Former Guantanamo Chief Says Close Guantanamo, End “War on Terror”

Retiring U.S. Deputy Assistant Secretary of Defense for Detainee Policy William K. Lietzau dropped a bombshell on the Obama administration in an interview with the London Daily Mail, calling for the closure of the Guantanamo Bay prison (shown) and an end to both the unconstitutional military commission trials of detainees and the so-called “war on terror” itself. Lietzau helped design the Bush-era “military commissions,” later declared unconstitutional by the U.S. Supreme Court, and has been in charge of maintaining U.S. detainee policy under much of the Obama administration.

According to the August 3 Daily Mail story, Lietzau claimed the Bush detainee policy he helped to create was mistaken: “Mr Lietzau said that if he were advising the Bush administration now, ‘I would argue that detainees should be kept in Afghanistan, or, if moving them is necessary, then into the United States. If I could change one thing in Gitmo’s past, I would have called them prisoners of war from the beginning.’”
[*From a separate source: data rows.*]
-- ==== Sys2Proof/Certificates/Slice0/Obligations.lean ====
section
/-! DEFINITION. The statements for the provers. Each docstring names the rule of spec/ it formalises;
where a clause rests on a decision the spec marks as its own, or on a choice of the model, it says
so. `exec` is the dispatch phase: on entry `PC` holds `pc1 = pc0 + 2`. -/

open Sys2Proof Sys2Proof.Machine Sys2Proof.Safety

/-! ## Encoding (30_encoding.md) -/

/-- R83: decoding the two bytes of any operation, whatever follows them, gives it back with every
operand. The opcode numbers are the spec's decision D1. -/
def Obligations.DecodeOfEncodeIsIdentity : Prop :=
  ∀ (i : Instr) (rest : List Byte), decode (encodeBytes i ++ rest) = .ok (i, rest)

/-- R76, R83: a word that decodes to an operation is the word that operation encodes to. -/
def Obligations.EncodeOfDecodeIsIdentity : Prop :=
  ∀ (w : Word) (i : Instr), decodeWord w = .ok i → encode i = w

/-- R76: the decoder follows the opcode map. A decoded word matches the row of its operation and no
other row; a word is rejected exactly when it matches no row. -/
def Obligations.DecoderFollowsOpcodeMap : Prop :=
  ∀ w : Word,
    (∀ i, decodeWord w = .ok i →
      ∃ r ∈ opcodeMap, r.matchesWord w = true ∧ r.name = mnemonic i ∧
        ∀ r' ∈ opcodeMap, r'.matchesWord w = true → r' = r) ∧
    ((∃ e, decodeWord w = .error e) ↔ ∀ r ∈ opcodeMap, r.matchesWord w = false)

/-- R77, R78 (decision D3): the rejected words are exactly the listed groups. -/
def Obligations.RejectedWordsAreTheListedGroups : Prop :=
  ∀ w : Word, (∃ e, decodeWord w = .error e) ↔ Unrecognised w

/-- R71, R73, R83: where the operands stand, as numbers: `x` at 256, `y` at 16, `n` at 1, `kk` and
`nnn` at the low end, above the fixed bits of the row. -/
def Obligations.OperandsStandInTheirFields : Prop :=
  (∀ nnn : Addr,
    (encode (.jump nnn)).toNat = 0x1000 + nnn.toNat ∧
    (encode (.call nnn)).toNat = 0x2000 + nnn.toNat ∧
    (encode (.setIndex nnn)).toNat = 0xA000 + nnn.toNat ∧
    (encode (.jumpWithOffset nnn)).toNat = 0xB000 + nnn.toNat) ∧
  (∀ (x : Reg) (kk : Byte),
    (encode (.skipIfEqual x kk)).toNat = 0x3000 + 256 * x.val + kk.toNat ∧
    (encode (.skipIfNotEqual x kk)).toNat = 0x4000 + 256 * x.val + kk.toNat ∧
    (encode (.set x kk)).toNat = 0x6000 + 256 * x.val + kk.toNat ∧
    (encode (.addImmediate x kk)).toNat = 0x7000 + 256 * x.val + kk.toNat ∧
    (encode (.randomAnd x kk)).toNat = 0xC000 + 256 * x.val + kk.toNat) ∧
  (∀ x y : Reg,
    (encode (.skipIfRegistersEqual x y)).toNat = 0x5000 + 256 * x.val + 16 * y.val ∧
    (encode (.copy x y)).toNat = 0x8000 + 256 * x.val + 16 * y.val ∧
    (encode (.orRegs x y)).toNat = 0x8001 + 256 * x.val + 16 * y.val ∧
    (encode (.andRegs x y)).toNat = 0x8002 + 256 * x.val + 16 * y.val ∧
    (encode (.xorRegs x y)).toNat = 0x8003 + 256 * x.val + 16 * y.val ∧
    (encode (.addRegs x y)).toNat = 0x8004 + 256 * x.val + 16 * y.val ∧
    (encode (.subRegs x y)).toNat = 0x8005 + 256 * x.val + 16 * y.val ∧
    (encode (.shiftRight x y)).toNat = 0x8006 + 256 * x.val + 16 * y.val ∧
    (encode (.subReverse x y)).toNat = 0x8007 + 256 * x.val + 16 * y.val ∧
    (encode (.shiftLeft x y)).toNat = 0x800E + 256 * x.val + 16 * y.val ∧
    (encode (.skipIfRegistersNotEqual x y)).toNat = 0x9000 + 256 * x.val + 16 * y.val) ∧
  (∀ (x y : Reg) (n : Nibble),
    (encode (.drawSprite x y n)).toNat = 0xD000 + 256 * x.val + 16 * y.val + n.toNat) ∧
  (∀ x : Reg,
    (encode (.skipIfKeyDown x)).toNat = 0xE09E + 256 * x.val ∧
    (encode (.skipIfKeyUp x)).toNat = 0xE0A1 + 256 * x.val ∧
    (encode (.getDelayTimer x)).toNat = 0xF007 + 256 * x.val ∧
    (encode (.waitForKey x)).toNat = 0xF00A + 256 * x.val ∧
    (encode (.setDelayTimer x)).toNat = 0xF015 + 256 * x.val ∧
    (encode (.setSoundTimer x)).toNat = 0xF018 + 256 * x.val ∧
    (encode (.addToIndex x)).toNat = 0xF01E + 256 * x.val ∧
    (encode (.loadGlyphAddress x)).toNat = 0xF029 + 256 * x.val ∧
    (encode (.storeBcd x)).toNat = 0xF033 + 256 * x.val ∧
    (encode (.storeRegisters x)).toNat = 0xF055 + 256 * x.val ∧
    (encode (.loadRegisters x)).toNat = 0xF065 + 256 * x.val)

/-- Words written out from R75 and the vectors X5 to X9: one or two a family. -/
def Obligations.SampleWordsDecode : Prop :=
  decode [0x23, 0x00] = .ok (.call 0x300, []) ∧
  decode [0x81, 0x24] = .ok (.addRegs 1 2, []) ∧
  decode [0x83, 0x0E] = .ok (.shiftLeft 3 0, []) ∧
  decode [0xA2, 0xF0] = .ok (.setIndex 0x2F0, []) ∧
  decode [0xFF, 0x65] = .ok (.loadRegisters 15, []) ∧
  decode [0xDA, 0xBF] = .ok (.drawSprite 10 11 15, []) ∧
  decode [0xF5, 0x0A] = .ok (.waitForKey 5, []) ∧
  decode [0x00, 0x00] = .error .group0

/-! ## The Step (40_step_cycle.md) -/

/-- R90 to R93, R95: when the bytes at `PC` decode to an operation, the Step is its dispatch with `PC`
advanced by 2, after which each nonzero timer loses one, unless dispatch latched a fault. -/
def Obligations.StepRunsTheDecodedInstruction : Prop :=
  ∀ (s t : State) (i : Instr),
    s.fault = none → s.pc.toNat ≤ 0xFFE →
    decode [s.readByte s.pc.toNat, s.readByte (s.pc.toNat + 1)] = .ok (i, []) →
    exec i { s with pc := s.pc + 2 } = .next t →
    (t.fault ≠ none → step s = .next t) ∧
    (t.fault = none → step s = .next { t with
      dt := if t.dt = 0 then 0 else t.dt - 1
      st := if t.st = 0 then 0 else t.st - 1 })

/-- R94: an unrecognised word advances `PC` by 2 and counts the timers, and does nothing else. -/
def Obligations.UnrecognisedWordIsNoOp : Prop :=
  ∀ (s : State) (w : Word), Fetches s w → Unrecognised w →
    step s = .next { s with
      pc := s.pc + 2
      dt := if s.dt = 0 then 0 else s.dt - 1
      st := if s.st = 0 then 0 else s.st - 1 }

/-- R90, R190 (decision D6): while `FAULT` is not none a Step, and any number of Steps, changes
nothing; a first fault is never overwritten. -/
def Obligations.HaltedCoreNeverChanges : Prop :=
  ∀ (s : State) (k : Nat), s.fault ≠ none → Host.Core.run core k s = .next s

/-- R91, R187 (decision D5): a fetch whose two bytes are not both inside memory latches FetchFault
with `pc0` as its information and changes nothing else. -/
def Obligations.FetchOutsideMemoryFaults : Prop :=
  ∀ s : State, s.fault = none → 0xFFE < s.pc.toNat →
    step s = .next { s with fault := some ⟨.fetchFault, s.pc, s.pc⟩ }

/-- R97: a Step is total; it answers a next state from every state, halted or not. -/
def Obligations.EveryStepAnswersANextState : Prop :=
  ∀ s : State, ∃ t, step s = .next t

/-- R95 (decision D20): in a Step that raises no fault each timer counts once from the value dispatch
left, stopping at zero; in a Step that raises one, neither moves. -/
def Obligations.TimersCountOncePerStep : Prop :=
  ∀ (s t : State), s.fault = none → step s = .next t →
    (t.fault ≠ none → t.dt = s.dt ∧ t.st = s.st) ∧
    (t.fault = none →
      (∀ i, Runs s i → t.dt.toNat = (dtDispatched i s).toNat - 1 ∧
        t.st.toNat = (stDispatched i s).toNat - 1) ∧
      ((∀ i, ¬ Runs s i) → t.dt.toNat = s.dt.toNat - 1 ∧ t.st.toNat = s.st.toNat - 1))

/-- R29: how each operation, and an unrecognised word, leaves `PC` over one whole Step that raises no
fault. -/
def Obligations.NetChangeOfPc : Prop :=
  ∀ (s t : State), s.fault = none → step s = .next t → t.fault = none →
    (∀ i, Runs s i → NetPc i s t.pc) ∧ ((∀ i, ¬ Runs s i) → t.pc = s.pc + 2)

/-- R62, R91: what the model's own placing of an instruction does: the very next Step fetches the
placed word, and no byte outside the two changes. -/
def Obligations.PlacedWordIsFetched : Prop :=
  ∀ (s : State) (w : Word), s.fault = none → s.pc.toNat ≤ 0xFFE → Memory.wf s.mem = true →
    Fetches (s.withFetchWord 16 w.toNat) w ∧
    (∀ a, a ≠ s.pc.toNat → a ≠ s.pc.toNat + 1 →
      (s.withFetchWord 16 w.toNat).readByte a = s.readByte a) ∧
    SameBut [.mem] s (s.withFetchWord 16 w.toNat)

/-! ## Faults (60_exceptions.md) -/

/-- R186, R188, R189, R191 (decisions D5, D6, D7, D11): an operation raises exactly the fault of the
spec's table, with `PC` back at `pc0` and nothing else changed; in every other case it completes
and leaves `FAULT` alone. -/
def Obligations.DispatchFaultsExactlyAsTabled : Prop :=
  ∀ (i : Instr) (s : State),
    (∀ c info, faultOf i s = some (c, info) →
      exec i s = .next { s with
        pc := s.pc - 2
        fault := some ⟨c, s.pc - 2, BitVec.ofNat 16 info⟩ }) ∧
    (faultOf i s = none → ∃ t, exec i s = .next t ∧ t.fault = s.fault)

/-- R190, R192 (decision D6): faults are precise. A Step that latches a fault changes `FAULT` alone,
and the record is FetchFault's or the one the spec's table gives the fetched operation. -/
def Obligations.FaultsArePrecise : Prop :=
  ∀ (s t : State), s.fault = none → step s = .next t → t.fault ≠ none →
    ∃ r : FaultRecord, t = { s with fault := some r } ∧ r.pc = s.pc ∧
      ((0xFFE < s.pc.toNat ∧ r.cause = .fetchFault ∧ r.info = s.pc) ∨
       (s.pc.toNat ≤ 0xFFE ∧ ∃ i, Runs s i ∧ faultOf i s = some (r.cause, r.info.toNat)))

/-! ## Invariants -/

/-- R30, R32, R186: every Step keeps the invariant, from every state that meets it. -/
def Obligations.StepKeepsInvariant : Prop :=
  ∀ s t : State, StateInv s → step s = .next t → StateInv t

/-- R47: the state after reset meets the invariant, for `State.reset` and for every glyph table and
legal depth. -/
def Obligations.ResetMeetsInvariant : Prop :=
  StateInv State.reset ∧
  ∀ (g : Glyph) (d : StackDepth), d.wellFormed = true → StateInv (State.resetWith g d)

/-- R60, R178: so does every sequence of host operations and Steps, from every state that meets it. -/
def Obligations.HostSequencesKeepInvariant : Prop :=
  ∀ (es : List HostEvent) (s t : State), StateInv s → runEvents es s = .next t → StateInv t

/-! ## Whole-machine frames -/

/-- R31, R34, R36, R53, R100, R133, R146, R152, R166 with decision D9: an operation writes no part of
the state but those its rule names (and `PC`, and `FAULT` when it faults); no operation writes the
key snapshot or either parameter. -/
def Obligations.OperationsWriteOnlyTheirParts : Prop :=
  ∀ (i : Instr) (s t : State), exec i s = .next t →
    SameBut (.pc :: .fault :: partsWritten i) s t

/-- R24 with decision D9: an operation writes no register but its destination, and `VF` only if it is
one of the six that write the flag. -/
def Obligations.OperationsWriteOnlyTheirRegisters : Prop :=
  ∀ (i : Instr) (s t : State), exec i s = .next t → RegsSameBut (regsWritten i) s t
President Obama campaigned in 2008 on a pledge to close the Guantanamo prison within a year, and signed Executive Order 13492 during his first week as president to close the facility. But the closure never happened, as the Obama administration gradually walked back its campaign promises. 

Lietzau’s comments came as a hunger strike among prisoners at Guantanamo reached six months. Prisoners have protested their treatment, which has included detainment for as long as 11 years without a trial or formal charges and force-feeding by U.S. jailers (which has led to torture charges by human rights organizations and the United Nations). Ironically, the majority of remaining detainees have been declared innocent and cleared for release by the U.S. government, though the detainees remain mired in legal limbo. Congress has enacted a law banning their release into the United States, and no country has been found that will accept the remaining detainees. 

Leitzau lamented the abuse of detainees at the Guantanamo facility, stressing, “There were people who were treated badly, and this is not something we are proud of.” 

Lietzau also argued that ordinary criminal trials, as spelled out in Article III of the Constitution, are vastly preferable to the ad hoc military commissions that have been created by presidents and Congress. “They have many advantages,” Lietzau said of criminal trials, “such as the number of offenses which can be prosecuted in them.” In more than a decade of presidential prosecution under military tribunals, not a single conviction has been upheld by the U.S. Supreme Court, and most seem destined to remain bogged down in pre-trial procedural matters indefinitely. 

The Fifth and Sixth Amendments to the U.S. Constitution stipulate only two methods of trials for the accused: ordinary criminal trials and a military trial procedure for uniformed members of the military and militia. Military tribunals outside of the ordinary Uniform Code of Military Justice are clearly unconstitutional, though throughout American history some presidents and congresses have endorsed them in contravention to the Constitution.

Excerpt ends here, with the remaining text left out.